WORK INSTRUCTIONS:
Take the entries below and print, exactly, the stretch from the line containing "-- ==== Sys2Proof/Machine/HostPort.lean" through the line containing "(R45, R46). -/", both included.

[Collected data entries]
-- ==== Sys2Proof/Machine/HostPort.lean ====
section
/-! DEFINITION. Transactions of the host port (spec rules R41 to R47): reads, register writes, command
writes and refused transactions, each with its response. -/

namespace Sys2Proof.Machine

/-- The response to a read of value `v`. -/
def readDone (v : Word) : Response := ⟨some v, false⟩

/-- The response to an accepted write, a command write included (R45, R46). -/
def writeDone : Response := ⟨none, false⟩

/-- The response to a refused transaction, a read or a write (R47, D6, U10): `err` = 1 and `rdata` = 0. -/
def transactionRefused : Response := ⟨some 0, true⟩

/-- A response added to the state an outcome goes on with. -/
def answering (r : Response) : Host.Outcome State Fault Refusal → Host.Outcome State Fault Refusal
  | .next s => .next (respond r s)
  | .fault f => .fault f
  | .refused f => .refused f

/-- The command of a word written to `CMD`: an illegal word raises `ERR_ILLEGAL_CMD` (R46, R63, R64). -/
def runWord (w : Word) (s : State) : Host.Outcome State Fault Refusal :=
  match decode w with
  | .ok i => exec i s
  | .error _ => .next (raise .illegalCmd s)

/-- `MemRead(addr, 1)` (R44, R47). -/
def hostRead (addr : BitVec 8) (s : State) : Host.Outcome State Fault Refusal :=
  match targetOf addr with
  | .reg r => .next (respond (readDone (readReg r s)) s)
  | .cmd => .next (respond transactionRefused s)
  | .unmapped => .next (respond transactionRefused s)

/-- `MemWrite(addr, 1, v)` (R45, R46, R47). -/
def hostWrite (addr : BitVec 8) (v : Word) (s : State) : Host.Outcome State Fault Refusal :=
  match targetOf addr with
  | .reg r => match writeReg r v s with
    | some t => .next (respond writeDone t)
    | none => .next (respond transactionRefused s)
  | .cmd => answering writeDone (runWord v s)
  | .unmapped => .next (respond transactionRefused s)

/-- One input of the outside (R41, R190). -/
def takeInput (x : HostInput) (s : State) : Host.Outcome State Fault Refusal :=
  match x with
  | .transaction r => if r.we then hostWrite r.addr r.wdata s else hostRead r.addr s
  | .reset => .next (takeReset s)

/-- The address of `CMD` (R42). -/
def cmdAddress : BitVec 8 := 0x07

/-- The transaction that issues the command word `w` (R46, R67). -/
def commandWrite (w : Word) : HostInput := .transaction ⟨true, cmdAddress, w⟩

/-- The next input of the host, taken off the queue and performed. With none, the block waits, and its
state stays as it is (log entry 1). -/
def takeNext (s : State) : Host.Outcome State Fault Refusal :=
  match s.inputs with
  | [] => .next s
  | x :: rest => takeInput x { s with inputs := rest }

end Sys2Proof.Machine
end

==

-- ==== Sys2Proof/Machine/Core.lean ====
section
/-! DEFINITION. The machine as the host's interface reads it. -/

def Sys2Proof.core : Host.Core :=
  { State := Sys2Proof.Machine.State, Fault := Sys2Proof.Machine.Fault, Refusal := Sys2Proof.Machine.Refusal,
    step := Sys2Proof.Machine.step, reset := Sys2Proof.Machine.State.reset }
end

* * *

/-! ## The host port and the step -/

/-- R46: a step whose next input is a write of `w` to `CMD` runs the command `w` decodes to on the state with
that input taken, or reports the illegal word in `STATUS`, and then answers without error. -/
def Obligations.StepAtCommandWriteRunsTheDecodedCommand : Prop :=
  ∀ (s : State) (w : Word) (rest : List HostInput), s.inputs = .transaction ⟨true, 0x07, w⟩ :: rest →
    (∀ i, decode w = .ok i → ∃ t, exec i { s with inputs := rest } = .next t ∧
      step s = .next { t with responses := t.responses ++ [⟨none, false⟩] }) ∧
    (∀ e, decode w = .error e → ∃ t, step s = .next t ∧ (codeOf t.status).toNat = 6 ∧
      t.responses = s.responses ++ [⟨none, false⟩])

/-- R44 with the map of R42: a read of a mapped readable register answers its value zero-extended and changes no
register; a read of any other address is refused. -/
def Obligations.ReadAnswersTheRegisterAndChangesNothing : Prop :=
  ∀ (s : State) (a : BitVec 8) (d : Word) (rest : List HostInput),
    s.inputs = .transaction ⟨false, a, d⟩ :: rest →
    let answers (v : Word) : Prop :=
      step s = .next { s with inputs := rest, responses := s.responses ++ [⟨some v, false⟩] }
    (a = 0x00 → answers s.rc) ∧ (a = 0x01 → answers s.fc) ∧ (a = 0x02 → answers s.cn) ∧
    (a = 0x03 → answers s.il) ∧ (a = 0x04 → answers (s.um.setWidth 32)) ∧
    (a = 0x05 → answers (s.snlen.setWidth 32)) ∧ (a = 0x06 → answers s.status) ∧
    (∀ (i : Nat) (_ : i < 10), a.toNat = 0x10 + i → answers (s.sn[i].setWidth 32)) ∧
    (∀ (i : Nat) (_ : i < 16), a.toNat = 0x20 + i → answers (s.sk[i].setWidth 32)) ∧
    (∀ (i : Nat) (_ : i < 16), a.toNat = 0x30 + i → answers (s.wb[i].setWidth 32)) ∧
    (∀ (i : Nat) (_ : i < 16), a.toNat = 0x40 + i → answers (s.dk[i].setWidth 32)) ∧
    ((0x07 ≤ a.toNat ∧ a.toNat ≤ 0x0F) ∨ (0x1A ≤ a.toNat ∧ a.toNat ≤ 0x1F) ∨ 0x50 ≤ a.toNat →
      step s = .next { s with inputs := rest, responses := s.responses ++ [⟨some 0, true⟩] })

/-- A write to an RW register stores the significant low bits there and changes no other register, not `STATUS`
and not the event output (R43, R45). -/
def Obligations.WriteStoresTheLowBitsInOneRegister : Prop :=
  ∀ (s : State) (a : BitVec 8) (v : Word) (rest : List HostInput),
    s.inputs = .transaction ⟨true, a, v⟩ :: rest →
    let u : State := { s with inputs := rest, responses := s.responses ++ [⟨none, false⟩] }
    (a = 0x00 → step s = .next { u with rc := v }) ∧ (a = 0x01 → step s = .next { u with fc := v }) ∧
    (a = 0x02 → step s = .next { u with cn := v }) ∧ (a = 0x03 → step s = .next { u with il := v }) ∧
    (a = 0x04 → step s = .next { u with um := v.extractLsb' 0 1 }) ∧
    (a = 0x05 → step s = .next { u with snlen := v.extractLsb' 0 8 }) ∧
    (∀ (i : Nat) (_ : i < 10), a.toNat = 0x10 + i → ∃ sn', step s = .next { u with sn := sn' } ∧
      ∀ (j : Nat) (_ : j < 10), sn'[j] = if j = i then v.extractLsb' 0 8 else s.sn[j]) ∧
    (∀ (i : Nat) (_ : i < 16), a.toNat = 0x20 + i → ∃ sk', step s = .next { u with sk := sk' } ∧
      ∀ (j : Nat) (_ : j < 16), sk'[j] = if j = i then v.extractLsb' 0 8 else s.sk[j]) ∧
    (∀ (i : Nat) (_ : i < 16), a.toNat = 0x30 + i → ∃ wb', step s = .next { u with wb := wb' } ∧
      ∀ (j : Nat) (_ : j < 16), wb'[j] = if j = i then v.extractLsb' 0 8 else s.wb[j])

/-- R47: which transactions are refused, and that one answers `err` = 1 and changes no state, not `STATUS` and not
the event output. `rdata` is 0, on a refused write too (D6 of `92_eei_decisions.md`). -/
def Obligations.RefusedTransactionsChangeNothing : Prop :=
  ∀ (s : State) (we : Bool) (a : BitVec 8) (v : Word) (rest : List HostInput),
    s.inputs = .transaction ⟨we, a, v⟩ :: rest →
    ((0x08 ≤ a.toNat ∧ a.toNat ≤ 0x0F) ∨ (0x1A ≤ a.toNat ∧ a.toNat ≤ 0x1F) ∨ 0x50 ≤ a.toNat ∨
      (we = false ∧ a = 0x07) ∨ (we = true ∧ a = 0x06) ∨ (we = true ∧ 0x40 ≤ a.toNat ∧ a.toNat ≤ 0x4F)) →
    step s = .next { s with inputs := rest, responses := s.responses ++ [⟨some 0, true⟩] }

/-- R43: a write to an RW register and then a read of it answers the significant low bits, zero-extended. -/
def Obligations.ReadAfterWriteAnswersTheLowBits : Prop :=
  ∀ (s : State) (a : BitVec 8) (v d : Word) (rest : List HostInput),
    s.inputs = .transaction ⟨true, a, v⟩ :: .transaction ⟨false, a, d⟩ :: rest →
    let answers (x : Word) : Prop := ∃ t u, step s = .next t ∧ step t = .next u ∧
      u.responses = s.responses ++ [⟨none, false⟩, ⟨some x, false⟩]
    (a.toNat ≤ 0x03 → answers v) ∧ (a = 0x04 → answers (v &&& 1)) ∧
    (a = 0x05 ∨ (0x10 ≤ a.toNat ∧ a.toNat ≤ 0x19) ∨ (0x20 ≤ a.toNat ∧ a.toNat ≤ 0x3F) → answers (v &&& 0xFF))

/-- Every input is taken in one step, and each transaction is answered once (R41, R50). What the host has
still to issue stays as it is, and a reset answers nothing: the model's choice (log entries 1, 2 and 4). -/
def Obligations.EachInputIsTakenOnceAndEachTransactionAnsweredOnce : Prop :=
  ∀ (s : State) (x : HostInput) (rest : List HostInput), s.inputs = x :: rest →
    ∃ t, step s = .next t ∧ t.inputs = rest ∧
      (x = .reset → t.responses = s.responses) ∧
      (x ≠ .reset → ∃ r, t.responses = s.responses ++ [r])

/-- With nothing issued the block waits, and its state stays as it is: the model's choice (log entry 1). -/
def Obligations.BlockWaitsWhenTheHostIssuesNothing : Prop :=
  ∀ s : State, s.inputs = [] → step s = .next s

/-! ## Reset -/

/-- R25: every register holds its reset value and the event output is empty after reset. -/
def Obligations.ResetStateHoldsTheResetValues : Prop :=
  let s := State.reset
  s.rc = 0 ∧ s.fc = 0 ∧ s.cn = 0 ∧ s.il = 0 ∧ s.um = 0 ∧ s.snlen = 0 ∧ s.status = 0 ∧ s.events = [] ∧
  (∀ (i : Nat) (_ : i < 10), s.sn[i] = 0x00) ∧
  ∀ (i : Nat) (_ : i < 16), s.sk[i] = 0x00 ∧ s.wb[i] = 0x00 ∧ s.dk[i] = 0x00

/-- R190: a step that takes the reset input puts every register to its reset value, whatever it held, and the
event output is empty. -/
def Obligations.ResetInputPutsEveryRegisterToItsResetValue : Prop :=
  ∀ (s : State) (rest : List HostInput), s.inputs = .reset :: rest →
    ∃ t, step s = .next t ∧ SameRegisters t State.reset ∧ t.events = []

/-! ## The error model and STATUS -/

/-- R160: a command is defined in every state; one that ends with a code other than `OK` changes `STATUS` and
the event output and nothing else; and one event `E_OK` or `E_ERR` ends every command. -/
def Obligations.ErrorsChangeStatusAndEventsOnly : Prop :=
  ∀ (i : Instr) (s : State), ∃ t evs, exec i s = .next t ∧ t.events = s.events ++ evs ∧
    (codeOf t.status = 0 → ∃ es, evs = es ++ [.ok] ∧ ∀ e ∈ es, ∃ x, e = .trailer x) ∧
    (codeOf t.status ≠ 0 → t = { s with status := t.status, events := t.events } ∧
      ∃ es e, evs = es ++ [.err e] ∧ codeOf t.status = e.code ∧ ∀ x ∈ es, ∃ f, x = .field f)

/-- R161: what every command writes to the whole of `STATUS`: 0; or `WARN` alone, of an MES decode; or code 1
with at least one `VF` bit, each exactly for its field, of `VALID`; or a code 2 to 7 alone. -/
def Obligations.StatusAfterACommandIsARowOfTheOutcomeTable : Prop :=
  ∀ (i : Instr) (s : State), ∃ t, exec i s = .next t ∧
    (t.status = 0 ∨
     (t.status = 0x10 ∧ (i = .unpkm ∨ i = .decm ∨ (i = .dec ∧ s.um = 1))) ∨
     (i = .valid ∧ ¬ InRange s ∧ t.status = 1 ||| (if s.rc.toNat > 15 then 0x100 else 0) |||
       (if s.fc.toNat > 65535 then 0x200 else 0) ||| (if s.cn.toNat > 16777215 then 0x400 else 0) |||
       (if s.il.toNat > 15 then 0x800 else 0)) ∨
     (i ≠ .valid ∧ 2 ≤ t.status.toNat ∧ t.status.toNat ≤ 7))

ANSWER SECTION:
-- ==== Sys2Proof/Machine/HostPort.lean ====
section
/-! DEFINITION. Transactions of the host port (spec rules R41 to R47): reads, register writes, command
writes and refused transactions, each with its response. -/

namespace Sys2Proof.Machine

/-- The response to a read of value `v`. -/
def readDone (v : Word) : Response := ⟨some v, false⟩

/-- The response to an accepted write, a command write included (R45, R46). -/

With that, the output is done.